A huge solar flare erupted on the Sun in October 2003, seen here in X-rays. It was also accompanied by a powerful coronal mass ejection. Solar storms like these are a danger to our power grid and orbiting satellites. Credit: NASA/SOHO

However, it’s more complicated than that. The energies of particles in galactic and solar radiation are different, and have different properties. That means that the balance between them can change over the Sun’s magnetic cycle. The trip to Mars takes at least six months, and can take as much as nine, so the solar cycle can change over that time.

So when during the solar cycle is the best time to launch? The team looked into that with their models and found, perhaps surprisingly, it’s best to launch at solar maximum! This gives a high flux of solar radiation, but it tends to drop over time, and the mix of the two kinds of particles is shielded best for the duration of the trip.

Looking at the amount of radiation absorbed by a human, they found that they will get a dose of 0.5 Sievert (the unit of radiation absorption) in a trip lasting on average 1.9 years — a lifetime dose of 1 Sievert is the NASA limit for astronauts, so a trip to Mars and back would have to last less than 3.8 years of flight time. That seems doable… though the surface of Mars itself suffers decently high radiation levels, so that has to be accounted for, as well as flares and CMEs that can dramatically increase the solar contribution.

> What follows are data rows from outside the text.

-- ==== Sys2Proof/Machine/Fetch.lean ====
section
/-! DEFINITION. Fetching the instruction at PC (spec/40_fetch_decode_execute.md rules R71, R73; spec/20_memory.md rule
R36): the opcode first, then only the operand bytes its opcode has, in ascending address order. -/

namespace Sys2Proof.Machine

/-- The opcode byte at PC; this read never faults (rule R71). -/
def fetchOpcode (s : State) : Byte :=
  s.memRead s.pc

/-- The first n operand bytes, each with its MEM_RANGE check (rules R73, R76). -/
def fetchOperands (s : State) : Nat → Except FaultCause (List Byte)
  | 0 => .ok []
  | n + 1 => do
    let before ← fetchOperands s n
    let op ← operand (n + 1) s
    return before ++ [op]

/-- The instruction at PC, or MEM_RANGE where one of its operand bytes would lie above address 255. An unrecognised
opcode has no operand to fetch and so never faults (rule R60). The decoder gets as many bytes as the opcode asks for,
so its own rejection does not arise (`Laws.fetch_eq`). -/
def fetch (s : State) : Except FaultCause Instr := do
  let ir := fetchOpcode s
  let ops ← fetchOperands s (instrLength ir - 1)
  match decode (ir :: ops) with
  | .ok (i, _) => .ok i
  | .error _ => .error .memRange

/-- A memory with the bytes of a table word at `pc`, `pc + 1` and `pc + 2`, as far as they are cells. -/
def placeWord (m : Memory) (pc : Byte) (nbits w : Nat) : Memory :=
  m.writeBytes pc.toNat (tableBytes nbits w)

end Sys2Proof.Machine
end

Like I said, it’s complicated.

In practical terms, this means crewed flights to Mars need to carefully consider radiation — how to best protect the precious and delicate crew, both in launch times and ship construction. Starship, the SpaceX vehicle being designed for Mars flights, has a steel hull, which is worse than aluminum, but may be too thin to create much secondary radiation. If the cargo (food and such) is placed in a way to add to shielding, that could help. A lining of water inside the hull would be good too, and has to be carried along anyway. Aligning the ship such that the back end points toward the Sun might eliminate a lot of solar radiation issues as well. Elon Musk, SpaceX CEO, has mentioned radiation issues with Starship but tends to be a little cavalier in dismissing the issue. In the two years since that article was written I have not heard anything more on this, and it needs to be addressed.

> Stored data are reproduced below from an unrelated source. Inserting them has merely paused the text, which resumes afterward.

/-- Settles O18: IMAGE is canonical, and a launch state is RUNNING with FC = NONE. -/
theorem launchMeetsInvariant : Obligations.LaunchMeetsInvariant :=
  ⟨⟨reset_mem_wf, by simp [State.reset]⟩,
    fun _ program h => ⟨image_wf program h, by simp [State.launch]⟩⟩

/-! ### The outcomes of a step -/

/-- Settles O13: the halt is the completion of an unrecognised opcode, every other completion leaves RUN and FC. -/
theorem stepHasOneOfThreeOutcomes : Obligations.StepHasOneOfThreeOutcomes := by
  intro s hrun
  obtain ⟨t, hs⟩ := step_total s
  refine ⟨t, hs, ?_⟩
  rw [mem_sixOpcodes_iff]
  obtain ⟨c, hop, rfl⟩ | ⟨i, hf, -, rfl⟩ := running_step_cases hrun hs
  · exact .inr (.inr ⟨hop, c, rfl⟩)
  · by_cases hi : ∃ op, i = .halt op
    · obtain ⟨op, rfl⟩ := hi
      exact .inr (.inl ⟨(Bool.not_eq_true _).mpr (not_recognised_of_halt hf), rfl⟩)
    · have hi' : ∀ op, i ≠ .halt op := fun op h => hi ⟨op, h⟩
      exact .inl ⟨recognised_of_not_halt hf hi', (completion_run_of_not_halt hi' s).trans hrun, completion_fc i s⟩

/-- Settles O16: `step` looks at RUN first, and reset writes it. -/
theorem stoppedStatesStayUntilReset : Obligations.StoppedStatesStayUntilReset :=
  fun _ _ hrun => ⟨step_of_stopped hrun, fun ⟨_, hrunning, _⟩ => hrun hrunning, rfl⟩

/-! ### Non-interference

Two states that agree on a set of registers R, on the flags where F holds, and on everything else: an instruction that
reads no more than that leaves two states that agree in the same way, and on what it wrote besides. -/

/-- The two states agree, the registers outside R aside, and the flags unless F. -/
structure AgreeOn (R : RegNum → Prop) (F : Prop) (t u : State) : Prop where
  pc : u.pc = t.pc
  run : u.run = t.run
  fc : u.fc = t.fc
  mem : u.mem = t.mem
  out : u.out = t.out
  reg : ∀ r, R r → u.readReg r = t.readReg r
  fl : F → u.fl = t.fl

section AgreeOn
variable {R R' : RegNum → Prop} {F F' : Prop} {t u : State}

theorem AgreeOn.mono (h : AgreeOn R F t u) (hR : ∀ r, R' r → R r) (hF : F' → F) : AgreeOn R' F' t u :=
  { h with reg := fun r hr => h.reg r (hR r hr), fl := fun hf => h.fl (hF hf) }

theorem AgreeOn.pcPlus_eq (h : AgreeOn R F t u) (n : Nat) : pcPlus n u = pcPlus n t := by
  rw [pcPlus, pcPlus, h.pc]

theorem AgreeOn.writePc (h : AgreeOn R F t u) {a b : Byte} (hab : b = a) : AgreeOn R F (t.writePc a) (u.writePc b) :=
  { h with pc := hab }

theorem AgreeOn.writeReg (h : AgreeOn R F t u) (q : RegNum) (v : Byte) :
    AgreeOn (fun r => R r ∨ r = q) F (t.writeReg q v) (u.writeReg q v) :=
  { h with
    reg := fun r hr => by
      by_cases hrq : r = q
      · rw [hrq, State.readReg_writeReg_same, State.readReg_writeReg_same]
      · rw [State.readReg_writeReg_ne _ _ _ _ hrq, State.readReg_writeReg_ne _ _ _ _ hrq,
          h.reg r (hr.resolve_right hrq)] }

theorem AgreeOn.writeFlags (h : AgreeOn R F t u) {f g : Flags} (hfg : g = f) :
    AgreeOn R F' (t.writeFlags f) (u.writeFlags g) :=
  { h with fl := fun _ => hfg }

theorem AgreeOn.emit (h : AgreeOn R F t u) {v w : Byte} (hvw : w = v) : AgreeOn R F (t.emit v) (u.emit w) :=
  { h with out := by rw [State.emit_out, State.emit_out, h.out, hvw] }

theorem AgreeOn.takeFault (h : AgreeOn R F t u) (c : FaultCause) : AgreeOn R F (t.takeFault c) (u.takeFault c) :=
  { h with run := rfl, fc := rfl }

theorem AgreeOn.enterHalted (h : AgreeOn R F t u) : AgreeOn R F t.enterHalted u.enterHalted :=
  { h with run := rfl }

/-- The registers an operand byte selects agree where the byte's number is one that is read. -/
theorem AgreeOn.readReg_operand (h : AgreeOn R F t u) {numbers : List Nat}
    (hreads : ∀ r : RegNum, r.val ∈ numbers → R r) {reg : Byte} (hl : selectsRegister reg = true)
    (hmem : reg.toNat ∈ numbers) :
    u.readReg (regOf reg) = t.readReg (regOf reg) :=
  h.reg _ (hreads _ (regOf_val ((selectsRegister_iff reg).mp hl) ▸ hmem))

/-- An instruction that completes gives states that agree as before and on what it wrote, if the states agreed on what
it reads (rules R12, R20). -/
theorem AgreeOn.completion (h : AgreeOn R F t u) {i : Instr} (hl : i.operandsLegal = true)
    (hreads : ∀ r : RegNum, r.val ∈ registersRead i t → R r) (he : isConditional i = true → u.fl.e = t.fl.e) :
    AgreeOn (fun r => R r ∨ r.val ∈ registersWritten i) (F ∨ isCompare i = true) (completion i t)
      (completion i u) := by
  cases i with
  | ldi reg imm8 =>
    refine ((h.writeReg (regOf reg) imm8).writePc (h.pcPlus_eq 3)).mono ?_ (by simp [isCompare])
    exact fun r hr => hr.imp_right fun hmem => (regOf_eq (List.mem_singleton.mp hmem).symm).symm
  | prn reg =>
    exact ((h.emit (h.readReg_operand hreads hl (by simp [registersRead]))).writePc (h.pcPlus_eq 2)).mono
      (by simp [registersWritten]) (by simp [isCompare])
  | cmp regA regB =>
    obtain ⟨ha, hb⟩ := Bool.and_eq_true_iff.mp hl
    have hflags : compareFlags (u.readReg (regOf regA)) (u.readReg (regOf regB)) =
        compareFlags (t.readReg (regOf regA)) (t.readReg (regOf regB)) := by
      rw [h.readReg_operand hreads ha (by simp [registersRead]), h.readReg_operand hreads hb (by simp [registersRead])]
    exact ((h.writeFlags hflags).writePc (h.pcPlus_eq 3)).mono (by simp [registersWritten]) id
  | jmp reg =>
    exact (h.writePc (h.readReg_operand hreads hl (by simp [registersRead]))).mono (by simp [registersWritten])
      (by simp [isCompare])
  | jeq reg =>
    refine (h.writePc ?_).mono (by simp [registersWritten]) (by simp [isCompare])
    rw [he rfl]
    split
    · rename_i htaken
      exact h.readReg_operand hreads hl (by simp [registersRead, htaken])
    · exact h.pcPlus_eq 2
  | jne reg =>
    refine (h.writePc ?_).mono (by simp [registersWritten]) (by simp [isCompare])
    rw [he rfl]
    split
    · exact h.pcPlus_eq 2
    · rename_i htaken
      exact h.readReg_operand hreads hl (by simp [registersRead, htaken])
  | halt op => exact h.enterHalted.mono (by simp [registersWritten]) (by simp [isCompare])

theorem AgreeOn.execFault_eq (h : AgreeOn R F t u) {i : Instr} (he : isConditional i = true → u.fl.e = t.fl.e) :
    execFault i u.pc u.fl.e = execFault i t.pc t.fl.e := by
  rw [h.pc]
  by_cases hi : isConditional i = true
  · rw [he hi]
  · exact execFault_of_not_conditional (Bool.eq_false_iff.mpr hi) _ _ _

/-- An instruction leaves states that agree as before, whether it completes or faults. -/
theorem AgreeOn.outcome (h : AgreeOn R F t u) {i : Instr} (hreads : ∀ r : RegNum, r.val ∈ registersRead i t → R r)
    (he : isConditional i = true → u.fl.e = t.fl.e) : AgreeOn R F (outcome i t) (outcome i u) := by
  have hfault := h.execFault_eq he
  obtain ⟨c, hc, ht⟩ | ⟨hc, ht⟩ := outcome_cases i t
  · rw [ht, outcome_of_fault (hfault.trans hc)]
    exact h.takeFault c
  · rw [ht, outcome_of_no_fault (hfault.trans hc)]
    exact (h.completion (operandsLegal_of_no_fault hc) hreads he).mono (fun _ => .inl) .inl

end AgreeOn

/-- Writing one register leaves a state that agrees on the others. -/
theorem agreeOn_writeReg (s : State) (q : RegNum) (v : Byte) : AgreeOn (· ≠ q) True s (s.writeReg q v) :=
  ⟨rfl, rfl, rfl, rfl, rfl, fun r hr => State.readReg_writeReg_ne s q r v hr, fun _ => rfl⟩

/-- Writing the flags leaves a state that agrees on all registers. -/
theorem agreeOn_writeFlags (s : State) (f : Flags) : AgreeOn (fun _ => True) False s (s.writeFlags f) :=
  ⟨rfl, rfl, rfl, rfl, rfl, fun _ _ => rfl, False.elim⟩

theorem AgreeOn.agreeButFlags {t u : State} (h : AgreeOn (fun _ => True) False t u) : agreeButFlags t u :=
  ⟨Vector.ext fun k hk => h.reg ⟨k, hk⟩ trivial, h.pc, h.run, h.fc, h.mem, h.out⟩

/-- Changing flags an instruction does not read changes nothing in its result but the flags (rule R20). -/
theorem exec_writeFlags {i : Instr} {s t u : State} {f : Flags} (he : isConditional i = true → f.e = s.fl.e)
    (ht : exec i s = .next t) (hu : exec i (s.writeFlags f) = .next u) : agreeButFlags t u := by
  rw [exec_next_iff.mp ht, exec_next_iff.mp hu]
  exact ((agreeOn_writeFlags s f).outcome (fun _ _ => trivial) he).agreeButFlags

/-- Settles O20: LDI alone writes a register, and `AgreeOn.outcome` with R = all registers but q. -/
theorem registersTouchedAreTheTables : Obligations.RegistersTouchedAreTheTables := by
  intro i s t ht
  obtain rfl := exec_next_iff.mp ht
  refine ⟨fun hl => ?_, fun q hq => ?_, fun q v u hq hu => ?_⟩
  · obtain ⟨c, -, h⟩ | ⟨hc, -⟩ := outcome_cases i s
    · rw [h]
      exact ⟨rfl, rfl⟩
    · exact absurd hc (execFault_ne_none_of_illegal hl _ _)
  · obtain ⟨c, -, h⟩ | ⟨hc, h⟩ := outcome_cases i s
    · rw [h]
      rfl
    · rw [h]
      exact completion_readReg (operandsLegal_of_no_fault hc) hq s
  · obtain rfl := exec_next_iff.mp hu
    have h := (agreeOn_writeReg s q v).outcome (i := i) (fun r hr hrq => hq (hrq ▸ hr)) fun _ => rfl
    exact ⟨h.pc, h.fl trivial, h.run, h.fc, h.mem, h.out, h.reg⟩

/-- Settles O21: CMP alone writes a flag; L and G are in no instruction's reads and E in the conditional jumps' alone. -/
theorem flagsAreWrittenByCmpAndReadAsTabulated : Obligations.FlagsAreWrittenByCmpAndReadAsTabulated := by
  intro i s t ht
  refine ⟨fun hi => ?_, fun l g u hu => exec_writeFlags (f := ⟨l, g, s.fl.e⟩) (fun _ => rfl) ht hu,
    fun hi f u hu => ?_⟩
  · obtain rfl := exec_next_iff.mp ht
    obtain ⟨c, -, h⟩ | ⟨-, h⟩ := outcome_cases i s
    · rw [h, State.takeFault_fl]
    · rw [h, completion_fl_of_not_cmp hi]
  · refine exec_writeFlags (fun hcond => ?_) ht hu
    cases i with
    | jeq reg => exact absurd rfl (hi reg).1
    | jne reg => exact absurd rfl (hi reg).2
    | _ => cases hcond

/-! ### OUT -/

/-- OUT after an instruction: as before, for a PRN only where it faulted; or a PRN's value appended (rules R25, R88). -/
theorem outcome_out_cases (i : Instr) (s : State) :
    ((outcome i s).out = s.out ∧ ∀ reg, i = .prn reg → (outcome i s).run = .faulted) ∨
    ∃ reg, i = .prn reg ∧ reg.toNat = (regOf reg).val ∧ (outcome i s).run = s.run ∧
      (outcome i s).out = s.out ++ [s.readReg (regOf reg)] := by
  obtain ⟨c, -, h⟩ | ⟨hc, h⟩ := outcome_cases i s
  · rw [h]
    exact .inl ⟨rfl, fun _ _ => rfl⟩
  · rw [h]
    obtain ⟨hout, hi⟩ | ⟨reg, rfl, hout⟩ := completion_out_cases i s
    · exact .inl ⟨hout, fun reg hreg => absurd hreg (hi reg)⟩
    · have hreg := regOf_val ((selectsRegister_iff reg).mp (operandsLegal_of_no_fault hc))
      exact .inr ⟨reg, rfl, hreg, rfl, hout⟩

Happily, trips to the Moon are much shorter, just days instead of months, and astronauts won’t be exposed nearly as long. If we eventually want long-term habitats on the Moon and Mars, living underground may be the best option. That could involve exploring lava tubes, long caverns emptied out by flowing lava eons ago. The European Space Agency is exploring that idea.

When I was a kid, feeding on a non-stop diet of old sci-fi movies, I thought the biggest hazard was getting hit by meteoroids, not subatomic particles. Nature can be somewhat less Hollywood friendly. Space is a dangerous place, and if we want to move outside our comfortable and radiation-protected Earthly home, were going to have to know what those dangers are and do our best to minimize them.